What you are asked to do:
Please keep to the lines below from the one with "1 f ++ [0, 0, 0]" through the one with "leBytes 4 c", and restate them word for word, ends included.

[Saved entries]
────────────────────
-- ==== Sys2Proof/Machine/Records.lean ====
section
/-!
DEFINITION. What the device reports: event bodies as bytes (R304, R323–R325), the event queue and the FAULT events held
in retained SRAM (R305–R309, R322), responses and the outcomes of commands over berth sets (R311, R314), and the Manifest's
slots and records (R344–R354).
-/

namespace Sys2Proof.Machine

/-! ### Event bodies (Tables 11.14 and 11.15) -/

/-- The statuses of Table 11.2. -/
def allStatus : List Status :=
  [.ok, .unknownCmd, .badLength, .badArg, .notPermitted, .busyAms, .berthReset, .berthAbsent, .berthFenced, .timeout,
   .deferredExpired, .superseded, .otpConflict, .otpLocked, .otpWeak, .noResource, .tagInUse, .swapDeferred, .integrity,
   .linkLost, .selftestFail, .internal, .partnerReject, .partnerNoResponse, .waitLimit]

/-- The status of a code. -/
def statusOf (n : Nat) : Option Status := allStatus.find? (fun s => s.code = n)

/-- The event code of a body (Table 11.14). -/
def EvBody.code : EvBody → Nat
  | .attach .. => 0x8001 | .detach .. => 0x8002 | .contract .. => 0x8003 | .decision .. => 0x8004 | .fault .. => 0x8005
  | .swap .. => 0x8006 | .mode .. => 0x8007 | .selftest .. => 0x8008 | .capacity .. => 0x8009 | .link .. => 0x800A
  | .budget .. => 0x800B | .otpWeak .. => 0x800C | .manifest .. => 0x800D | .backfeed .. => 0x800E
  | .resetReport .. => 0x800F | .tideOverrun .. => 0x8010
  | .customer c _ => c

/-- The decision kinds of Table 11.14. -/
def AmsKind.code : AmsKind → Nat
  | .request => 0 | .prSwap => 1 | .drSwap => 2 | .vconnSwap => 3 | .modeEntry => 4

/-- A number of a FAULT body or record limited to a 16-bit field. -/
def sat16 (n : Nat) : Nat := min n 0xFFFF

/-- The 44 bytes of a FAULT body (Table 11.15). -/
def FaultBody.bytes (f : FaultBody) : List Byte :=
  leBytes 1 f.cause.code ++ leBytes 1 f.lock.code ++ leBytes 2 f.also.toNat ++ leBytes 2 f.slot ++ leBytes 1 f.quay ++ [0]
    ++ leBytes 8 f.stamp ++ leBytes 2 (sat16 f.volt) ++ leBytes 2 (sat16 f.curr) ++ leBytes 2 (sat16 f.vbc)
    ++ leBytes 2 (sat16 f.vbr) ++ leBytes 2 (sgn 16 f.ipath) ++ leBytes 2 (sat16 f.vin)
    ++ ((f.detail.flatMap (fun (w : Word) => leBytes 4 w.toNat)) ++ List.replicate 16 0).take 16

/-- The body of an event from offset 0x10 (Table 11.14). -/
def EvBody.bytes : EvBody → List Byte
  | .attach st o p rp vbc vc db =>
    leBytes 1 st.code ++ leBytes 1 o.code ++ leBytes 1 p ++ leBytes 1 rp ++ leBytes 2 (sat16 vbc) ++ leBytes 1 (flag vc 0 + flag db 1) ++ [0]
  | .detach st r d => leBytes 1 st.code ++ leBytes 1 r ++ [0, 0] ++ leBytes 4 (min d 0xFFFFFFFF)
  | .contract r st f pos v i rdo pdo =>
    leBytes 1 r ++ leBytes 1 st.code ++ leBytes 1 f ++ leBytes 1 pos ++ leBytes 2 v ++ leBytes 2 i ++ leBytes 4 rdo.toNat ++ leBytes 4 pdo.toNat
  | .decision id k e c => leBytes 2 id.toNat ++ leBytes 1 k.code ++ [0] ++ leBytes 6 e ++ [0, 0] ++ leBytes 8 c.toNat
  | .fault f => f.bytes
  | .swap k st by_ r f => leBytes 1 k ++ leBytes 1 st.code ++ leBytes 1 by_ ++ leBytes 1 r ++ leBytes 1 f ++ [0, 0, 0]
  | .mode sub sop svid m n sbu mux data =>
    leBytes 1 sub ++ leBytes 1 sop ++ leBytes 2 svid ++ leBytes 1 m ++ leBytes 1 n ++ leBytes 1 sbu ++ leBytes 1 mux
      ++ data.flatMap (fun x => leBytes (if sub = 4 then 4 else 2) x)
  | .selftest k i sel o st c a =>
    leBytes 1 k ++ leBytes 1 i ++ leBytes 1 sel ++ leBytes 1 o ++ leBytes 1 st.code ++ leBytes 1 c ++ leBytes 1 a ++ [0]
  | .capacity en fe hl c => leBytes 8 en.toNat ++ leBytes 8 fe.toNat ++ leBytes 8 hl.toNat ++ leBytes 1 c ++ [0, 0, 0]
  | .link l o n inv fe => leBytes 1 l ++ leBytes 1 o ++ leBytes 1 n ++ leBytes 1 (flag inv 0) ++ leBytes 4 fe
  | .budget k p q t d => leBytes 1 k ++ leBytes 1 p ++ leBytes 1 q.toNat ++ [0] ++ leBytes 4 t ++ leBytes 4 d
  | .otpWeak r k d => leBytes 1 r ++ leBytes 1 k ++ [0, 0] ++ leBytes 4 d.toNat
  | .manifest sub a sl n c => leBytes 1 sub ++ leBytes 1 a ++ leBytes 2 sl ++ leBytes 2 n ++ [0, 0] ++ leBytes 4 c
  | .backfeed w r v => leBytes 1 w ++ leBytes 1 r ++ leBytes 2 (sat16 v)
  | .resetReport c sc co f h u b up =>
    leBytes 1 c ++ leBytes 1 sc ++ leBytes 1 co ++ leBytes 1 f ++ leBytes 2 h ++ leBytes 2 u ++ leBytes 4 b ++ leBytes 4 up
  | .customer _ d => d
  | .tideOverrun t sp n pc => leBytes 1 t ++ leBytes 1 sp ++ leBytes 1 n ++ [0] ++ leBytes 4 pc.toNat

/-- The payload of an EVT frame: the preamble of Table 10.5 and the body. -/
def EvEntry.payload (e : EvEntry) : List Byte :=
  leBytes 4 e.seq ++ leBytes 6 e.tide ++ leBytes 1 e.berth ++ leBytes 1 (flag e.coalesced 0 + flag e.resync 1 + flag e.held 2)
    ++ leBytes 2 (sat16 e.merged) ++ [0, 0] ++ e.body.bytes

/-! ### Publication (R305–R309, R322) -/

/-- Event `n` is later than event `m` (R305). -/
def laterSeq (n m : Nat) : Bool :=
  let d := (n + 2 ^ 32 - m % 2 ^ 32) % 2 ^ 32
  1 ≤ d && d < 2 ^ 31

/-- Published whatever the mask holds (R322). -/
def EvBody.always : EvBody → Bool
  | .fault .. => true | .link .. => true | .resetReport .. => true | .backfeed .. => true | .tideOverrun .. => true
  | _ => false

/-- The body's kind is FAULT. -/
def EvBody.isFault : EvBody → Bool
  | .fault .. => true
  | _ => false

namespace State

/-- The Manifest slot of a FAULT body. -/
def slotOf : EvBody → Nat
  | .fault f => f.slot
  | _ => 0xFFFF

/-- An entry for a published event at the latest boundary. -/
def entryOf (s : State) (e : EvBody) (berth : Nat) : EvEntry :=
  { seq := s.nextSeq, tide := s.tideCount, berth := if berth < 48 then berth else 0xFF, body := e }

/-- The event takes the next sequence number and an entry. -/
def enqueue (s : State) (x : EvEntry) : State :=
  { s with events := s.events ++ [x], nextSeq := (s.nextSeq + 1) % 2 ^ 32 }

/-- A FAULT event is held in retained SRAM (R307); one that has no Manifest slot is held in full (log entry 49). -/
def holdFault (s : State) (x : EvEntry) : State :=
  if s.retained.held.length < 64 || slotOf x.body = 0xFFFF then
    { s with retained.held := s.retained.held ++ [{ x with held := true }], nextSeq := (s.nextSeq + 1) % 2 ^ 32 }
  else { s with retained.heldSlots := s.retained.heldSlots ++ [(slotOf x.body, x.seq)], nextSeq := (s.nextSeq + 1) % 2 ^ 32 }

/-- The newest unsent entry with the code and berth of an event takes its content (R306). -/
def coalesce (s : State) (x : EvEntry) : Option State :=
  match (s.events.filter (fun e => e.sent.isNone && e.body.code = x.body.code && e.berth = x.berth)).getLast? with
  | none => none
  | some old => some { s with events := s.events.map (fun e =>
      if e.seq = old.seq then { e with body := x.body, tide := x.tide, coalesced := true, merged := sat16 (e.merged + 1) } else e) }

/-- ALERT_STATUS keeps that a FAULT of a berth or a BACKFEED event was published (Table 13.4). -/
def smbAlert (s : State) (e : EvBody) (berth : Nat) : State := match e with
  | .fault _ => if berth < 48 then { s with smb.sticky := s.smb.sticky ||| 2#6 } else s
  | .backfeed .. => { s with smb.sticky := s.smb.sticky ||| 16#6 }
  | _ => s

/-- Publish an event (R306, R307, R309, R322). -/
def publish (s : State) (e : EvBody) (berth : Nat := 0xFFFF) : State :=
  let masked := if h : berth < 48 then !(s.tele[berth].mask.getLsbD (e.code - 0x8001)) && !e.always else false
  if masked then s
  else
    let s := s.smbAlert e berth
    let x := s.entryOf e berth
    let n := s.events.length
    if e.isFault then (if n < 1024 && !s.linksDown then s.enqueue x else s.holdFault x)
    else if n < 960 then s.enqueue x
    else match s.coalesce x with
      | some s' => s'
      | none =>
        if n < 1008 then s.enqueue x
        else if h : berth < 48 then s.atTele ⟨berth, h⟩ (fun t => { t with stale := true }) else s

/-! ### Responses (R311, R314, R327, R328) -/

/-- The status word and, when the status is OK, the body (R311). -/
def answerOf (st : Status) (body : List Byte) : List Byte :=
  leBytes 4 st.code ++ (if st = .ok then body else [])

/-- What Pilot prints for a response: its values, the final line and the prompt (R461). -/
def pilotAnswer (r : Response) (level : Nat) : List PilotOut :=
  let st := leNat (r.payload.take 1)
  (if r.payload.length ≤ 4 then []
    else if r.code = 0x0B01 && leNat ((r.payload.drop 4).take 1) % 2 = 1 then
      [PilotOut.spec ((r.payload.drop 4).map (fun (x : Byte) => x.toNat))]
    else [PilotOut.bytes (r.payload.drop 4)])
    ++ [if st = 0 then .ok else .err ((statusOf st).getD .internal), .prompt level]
────────────────────
Result for this task:
  | .swap k st by_ r f => leBytes 1 k ++ leBytes 1 st.code ++ leBytes 1 by_ ++ leBytes 1 r ++ leBytes 1 f ++ [0, 0, 0]
  | .mode sub sop svid m n sbu mux data =>
    leBytes 1 sub ++ leBytes 1 sop ++ leBytes 2 svid ++ leBytes 1 m ++ leBytes 1 n ++ leBytes 1 sbu ++ leBytes 1 mux
      ++ data.flatMap (fun x => leBytes (if sub = 4 then 4 else 2) x)
  | .selftest k i sel o st c a =>
    leBytes 1 k ++ leBytes 1 i ++ leBytes 1 sel ++ leBytes 1 o ++ leBytes 1 st.code ++ leBytes 1 c ++ leBytes 1 a ++ [0]
  | .capacity en fe hl c => leBytes 8 en.toNat ++ leBytes 8 fe.toNat ++ leBytes 8 hl.toNat ++ leBytes 1 c ++ [0, 0, 0]
  | .link l o n inv fe => leBytes 1 l ++ leBytes 1 o ++ leBytes 1 n ++ leBytes 1 (flag inv 0) ++ leBytes 4 fe
  | .budget k p q t d => leBytes 1 k ++ leBytes 1 p ++ leBytes 1 q.toNat ++ [0] ++ leBytes 4 t ++ leBytes 4 d
  | .otpWeak r k d => leBytes 1 r ++ leBytes 1 k ++ [0, 0] ++ leBytes 4 d.toNat
  | .manifest sub a sl n c => leBytes 1 sub ++ leBytes 1 a ++ leBytes 2 sl ++ leBytes 2 n ++ [0, 0] ++ leBytes 4 c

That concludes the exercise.